The rusted iron gate clicked shut behind me with a heavy, metallic groan.

The exact moment my boots touched the decaying floorboards inside the clinic, local physics shattered.

The cramped, rotting hallway violently stretched and expanded. The walls pushed outward, exploding into a massive, cavernous hospital ward that seemed to stretch for miles into the freezing dark. Hundreds of rusted iron beds lined the infinite room, lost in a suffocating fog that smelled of surgical antiseptic, sterile alcohol, and the sharp, oxidized-copper scent of old blood.

Above my head, my Native System projected its pale grey text into the dark.

─────────────────────────────────────────

 ▓▓ ANOMALY FIELD DETECTED ▓▓ 

LOCATION : Outbound Ward 04 — The Eastern Perimeter 

STAGE : 3 [MANIFESTATION EXPANSION] 

TYPE : ETHONIX / EMOTIONAL ORIGIN ───────────────────────────────────────── 

SCENARIO [ HIDDEN ] ACTIVE 

"The Unforged Miracle"

The poison was too deep, and time was running out.They stayed in the dark, chiseling at calcified chests,desperate to forge a miracle from the crystal and the blood.The miracle never came.The ward remembers the hands that refused to drop their scalpels,even after there was no one left to save.
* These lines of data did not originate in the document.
-- ==== Sys2Proof/Laws/State.lean ====
section
/-! SUPPORT. Field by field, what the named updates of the state leave. -/

namespace Sys2Proof.Machine

@[simp] theorem State.withEngine_engine (e : Engine) (s : State) : (s.withEngine e).engine = e := rfl
@[simp] theorem State.withEngine_request (e : Engine) (s : State) : (s.withEngine e).request = s.request := rfl
@[simp] theorem State.withEngine_env (e : Engine) (s : State) : (s.withEngine e).env = s.env := rfl
@[simp] theorem State.withEngine_response (e : Engine) (s : State) : (s.withEngine e).response = s.response := rfl
@[simp] theorem State.withEngine_cipherLog (e : Engine) (s : State) : (s.withEngine e).cipherLog = s.cipherLog := rfl
@[simp] theorem State.withEngine_hosts (e : Engine) (s : State) : (s.withEngine e).hosts = s.hosts := rfl
@[simp] theorem State.withEngine_inputs (e : Engine) (s : State) : (s.withEngine e).inputs = s.inputs := rfl
@[simp] theorem State.withEngine_tick (e : Engine) (s : State) : (s.withEngine e).tick = s.tick := rfl

@[simp] theorem State.answer_engine (st : Status) (v : Word) (s : State) : (s.answer st v).engine = s.engine := rfl
@[simp] theorem State.answer_request (st : Status) (v : Word) (s : State) : (s.answer st v).request = s.request := rfl
@[simp] theorem State.answer_env (st : Status) (v : Word) (s : State) : (s.answer st v).env = s.env := rfl
@[simp] theorem State.answer_response (st : Status) (v : Word) (s : State) :
    (s.answer st v).response = some ⟨s.request.host, st, v⟩ := rfl
@[simp] theorem State.answer_cipherLog (st : Status) (v : Word) (s : State) :
    (s.answer st v).cipherLog = s.cipherLog := rfl
@[simp] theorem State.answer_hosts (st : Status) (v : Word) (s : State) : (s.answer st v).hosts = s.hosts := rfl
@[simp] theorem State.answer_inputs (st : Status) (v : Word) (s : State) : (s.answer st v).inputs = s.inputs := rfl
@[simp] theorem State.answer_tick (st : Status) (v : Word) (s : State) : (s.answer st v).tick = s.tick := rfl

@[simp] theorem State.logTxn_engine (t : CipherTxn) (s : State) : (s.logTxn t).engine = s.engine := rfl
@[simp] theorem State.logTxn_request (t : CipherTxn) (s : State) : (s.logTxn t).request = s.request := rfl
@[simp] theorem State.logTxn_env (t : CipherTxn) (s : State) : (s.logTxn t).env = s.env := rfl
@[simp] theorem State.logTxn_response (t : CipherTxn) (s : State) : (s.logTxn t).response = s.response := rfl
@[simp] theorem State.logTxn_cipherLog (t : CipherTxn) (s : State) :
    (s.logTxn t).cipherLog = s.cipherLog ++ [t] := rfl
@[simp] theorem State.logTxn_hosts (t : CipherTxn) (s : State) : (s.logTxn t).hosts = s.hosts := rfl
@[simp] theorem State.logTxn_inputs (t : CipherTxn) (s : State) : (s.logTxn t).inputs = s.inputs := rfl
@[simp] theorem State.logTxn_tick (t : CipherTxn) (s : State) : (s.logTxn t).tick = s.tick := rfl

@[simp] theorem State.present_engine (r : Request) (e : Env) (s : State) : (s.present r e).engine = s.engine := rfl
@[simp] theorem State.present_request (r : Request) (e : Env) (s : State) : (s.present r e).request = r := rfl
@[simp] theorem State.present_env (r : Request) (e : Env) (s : State) : (s.present r e).env = e := rfl
@[simp] theorem State.present_response (r : Request) (e : Env) (s : State) : (s.present r e).response = none := rfl
@[simp] theorem State.present_cipherLog (r : Request) (e : Env) (s : State) :
    (s.present r e).cipherLog = s.cipherLog := rfl
@[simp] theorem State.present_hosts (r : Request) (e : Env) (s : State) : (s.present r e).hosts = s.hosts := rfl
@[simp] theorem State.present_inputs (r : Request) (e : Env) (s : State) : (s.present r e).inputs = s.inputs := rfl
@[simp] theorem State.present_tick (r : Request) (e : Env) (s : State) : (s.present r e).tick = s.tick := rfl

end Sys2Proof.Machine
end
STATUS : HOSTILE ENVIRONMENT — MULTIPLE ECHOES DETECTED 

CLEAR CONDITION: The operation never finished. Survive the extraction. Find the Origin, or give the shift a reason to end. 

─────────────────────────────────────────

I read the grey text hovering in the dark, my face perfectly blank.

Survive the extraction, or give the shift a reason to end. 

The notification confirmed what the heavy, crushing atmosphere of the ward was already telling me. You cannot kill a ghost that is only acting out its own tragedy. I had to solve a medical deadlock, or I had to survive a surgical operation designed to rip my Odic circuit out of my chest.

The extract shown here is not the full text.